- [WHAT YOU NEED TO DO]: Produce the records below again, word for word, but stop after the line that contains "match r.1 with".

- [INPUT DATA]:

Segment Open

-- ==== Sys2Proof/Machine/Launch.lean ====
section
/-!
DEFINITION. Launches (R69-R73, R86-R88, R263-R279, R392, R429-R431): the launch rings, admission, the start barrier, completion, and the
loading of Eweave images.
-/
namespace Sys2Proof.Machine
open Sys2Proof

/-! ### What the yard core reads and writes -/

/-- A read by which the yard core examines a record, checked as a load of the launch's ASID at the leaf of every page (R266): while its page is on the
way the core waits under the address it reads at, and a page whose fault is resolved with FAIL fails the read. -/
def State.examineRead (s : State) (fn world asid va n : Nat) : Acc × State :=
  if (s.fn fn).yardFails.contains va then (.fail 0x11 0, s.updF fn fun x => { x with yardFails := x.yardFails.filter (· ≠ va) })
  else
    let q : Req := { world := world, asid := asid, kind := some .load, origin := 0x7FF, once := true }
    match (sectorsOf va n).findSome? fun p => s.leafCheck q p.1 with
    | some c => (.fail c 0, s)
    | none =>
      let r := s.readRange q va n
      match r.1 with
      | .wait =>
        let page := (s.firstAway q (sectorsOf va n)).getD va
        (.wait, r.2.updF fn fun x => { x with yardWaits := (va, asid, page) :: x.yardWaits.filter (· ≠ (va, asid, page)) })
      | _ => r

/-- The world of a function (R355): its protected world while that exists. -/
def State.fnWorld (s : State) (fn : Nat) : Nat := if fn < 16 ∧ (s.world (fn + 1)).alive then fn + 1 else 0

/-- The ASID of a function's work (R440). -/
def State.fnAsid (s : State) (fn : Nat) : Nat := bits (s.fn fn).fasid.toNat 15 0

/-- A function's MSI-X vector fires at the host (R427, R430, R431). -/
def State.fireHost (s : State) (fn vec : Nat) : State := s.updF fn fun x => { x with vectors := x.vectors ++ [vec] }

/-! ### Images (R69-R73) -/

/-- The condition of R88 on a format slot; an image default may leave SZADDR 0 with GSIZE 1. -/
def slotOk (x : BitVec 128) (image : Bool) : Bool :=
  let n := x.toNat
  let ty := bits n 7 0
  let gs := bits n 19 18
  let sz := bits n 119 64
  if ty = 0 then n == 0
  else
    [1, 2, 3, 4, 5, 6, 16].contains ty && bits n 127 120 == 0 && bits n 63 48 == 0 && bits n 31 22 == 0 && bits n 17 17 == 0
    && (if ty = 16 then decide (2 ≤ bits n 15 12) && decide (bits n 15 12 ≤ bits n 11 8) && decide (bits n 11 8 ≤ 8) && decide (gs ≤ 1)
        else bits n 11 8 == 0 && bits n 15 12 == 0 && bits n 16 16 == 0 && gs == 0)
    && (if gs = 0 then sz == 0 else sz % 4 == 0 && (image || sz != 0))

/-- The eight slots that 128 bytes hold. -/
def slotsAt (bs : List Byte) (off : Nat) : List (BitVec 128) := (List.range 8).map fun i => BitVec.ofNat 128 (fieldAt bs (off + 16 * i) 16)

/-- Whether a range of bytes holds zeros. -/
def zeroAt (bs : List Byte) (off n : Nat) : Bool := fieldAt bs off n == 0

/-- A switch-point descriptor (R72): N, SPLIVE, SWPTOFF, LIVE. -/
def swptAt (bs : List Byte) (off : Nat) : Nat × Nat × Nat × List Nat :=
  (fieldAt bs off 1, fieldAt bs (off + 4) 4, fieldAt bs (off + 8) 8, (List.range (fieldAt bs (off + 1) 1)).map fun i => fieldAt bs (off + 16 + i) 1)

/-- The checks of R73 on one switch-point descriptor. -/
def swptOk (bs : List Byte) (off code : Nat) (v : Variant) : Bool :=
  let p := swptAt bs off
  let n := fieldAt bs (off + 1) 1
  let word := fieldAt bs (code + p.2.2.1) 4
  decide (p.1 < 64) && decide (n ≤ 16) && zeroAt bs (off + 2) 2 && p.2.1 % 128 == 0 && p.2.2.1 % 4 == 0 && zeroAt bs (off + 16 + n) (16 - n)
  && p.2.2.2.all (fun b => !bit b 6 && decide (b % 64 < v.vregs))
  && decide (v.start ≤ p.2.2.1) && decide (p.2.2.1 + 4 ≤ v.start + v.len)
  && (match decodeWords word 0 with
      | .ok (.swpt f) => f.n.val == p.1
      | _ => false)

/-- A variant record (R71) with its switch points. -/
def variantAt (bs : List Byte) (off nsw : Nat) : Variant :=
  { vregs := fieldAt bs (off + 1) 1, tiles := fieldAt bs (off + 2) 1, accs := fieldAt bs (off + 3) 1, maxact := fieldAt bs (off + 4) 1
    scratch := fieldAt bs (off + 8) 4, entry := fieldAt bs (off + 0x10) 8, seed := fieldAt bs (off + 0x18) 8, start := fieldAt bs (off + 0x20) 8
    len := fieldAt bs (off + 0x28) 8, swpts := (List.range nsw).map fun i => swptAt bs (fieldAt bs (off + 0x30) 8 + 32 * i) }

/-- The checks of R73 on one variant record. -/
def variantOk (bs : List Byte) (off num nsw code codesize : Nat) : Bool :=
  let v := variantAt bs off nsw
  fieldAt bs off 1 == num && zeroAt bs (off + 5) 3 && zeroAt bs (off + 0x0C) 4 && zeroAt bs (off + 0x38) 8
  && [16, 32, 48, 64].contains v.vregs && [0, 2, 4, 8].contains v.tiles && [0, 1, 2, 4].contains v.accs
  && decide (1 ≤ v.maxact) && decide (v.maxact ≤ 32) && v.scratch % 16384 == 0 && decide (v.scratch ≤ 524288)
  && v.entry % 4 == 0 && v.seed % 4 == 0 && v.start % 4 == 0 && v.len % 4 == 0 && decide (v.start + v.len ≤ codesize)
  && decide (v.start ≤ v.entry) && decide (v.entry + 4 ≤ v.start + v.len) && decide (v.start ≤ v.seed) && decide (v.seed + 4 ≤ v.start + v.len)
  && (List.range nsw).all fun i => swptOk bs (fieldAt bs (off + 0x30) 8 + 32 * i) code v

/-- The checks of R73 across the variants of a kernel: the same switch points, of the same shape, within the smallest scratchpad. -/
def variantsAgree (vs : List (Nat × Variant)) : Bool :=
  let least := vs.foldl (fun m e => min m e.2.scratch) 524288
  vs.all fun a => a.2.swpts.all fun p =>
    decide (p.2.1 ≤ least) && vs.all fun b => match b.2.swptOf p.1 with
      | some q => q.2.1 == p.2.1 && q.2.2.2.length == p.2.2.2.length && (List.range p.2.2.2.length).all fun i => bit (p.2.2.2.getD i 0) 7 == bit (q.2.2.2.getD i 0) 7
      | none => false

/-- A kernel record (R70) and whether it passes R73; `base` is where the image stands. -/
def kernelAt (bs : List Byte) (base off : Nat) : Kernel × Bool :=
  let code := fieldAt bs 0x20 8
  let codesize := fieldAt bs 0x28 8
  let nsw := fieldAt bs (off + 0x0F) 1
  let offs := ((List.range 4).map fun v => (v, fieldAt bs (off + 0x10 + 4 * v) 4)).filter fun e => e.2 ≠ 0
  let vs := offs.map fun e => (e.1, variantAt bs e.2 nsw)
  let groups := fieldAt bs (off + 0x0D) 1
  let gang := fieldAt bs (off + 0x0E) 1
  let ok := decide (fieldAt bs (off + 8) 4 < 16) && decide (1 ≤ groups) && decide (groups ≤ 32) && decide (1 ≤ gang) && decide (gang ≤ 8) && decide (nsw ≤ 64)
    && offs.length == fieldAt bs (off + 0x0C) 1 && !offs.isEmpty && zeroAt bs (off + 0xA0) 96
    && (slotsAt bs (off + 0x20)).all (fun x => slotOk x true) && offs.all (fun e => variantOk bs e.2 e.1 nsw code codesize) && variantsAgree vs
  ({ code := base + code, kflags := fieldAt bs (off + 8) 4, groups := groups, gangblk := gang, variants := vs }, ok)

Segment Closed

- [OUTPUT]:
-- ==== Sys2Proof/Machine/Launch.lean ====
section
/-!
DEFINITION. Launches (R69-R73, R86-R88, R263-R279, R392, R429-R431): the launch rings, admission, the start barrier, completion, and the
loading of Eweave images.
-/
namespace Sys2Proof.Machine
open Sys2Proof

/-! ### What the yard core reads and writes -/

/-- A read by which the yard core examines a record, checked as a load of the launch's ASID at the leaf of every page (R266): while its page is on the
way the core waits under the address it reads at, and a page whose fault is resolved with FAIL fails the read. -/
def State.examineRead (s : State) (fn world asid va n : Nat) : Acc × State :=
  if (s.fn fn).yardFails.contains va then (.fail 0x11 0, s.updF fn fun x => { x with yardFails := x.yardFails.filter (· ≠ va) })
  else
    let q : Req := { world := world, asid := asid, kind := some .load, origin := 0x7FF, once := true }
    match (sectorsOf va n).findSome? fun p => s.leafCheck q p.1 with
    | some c => (.fail c 0, s)
    | none =>
      let r := s.readRange q va n
      match r.1 with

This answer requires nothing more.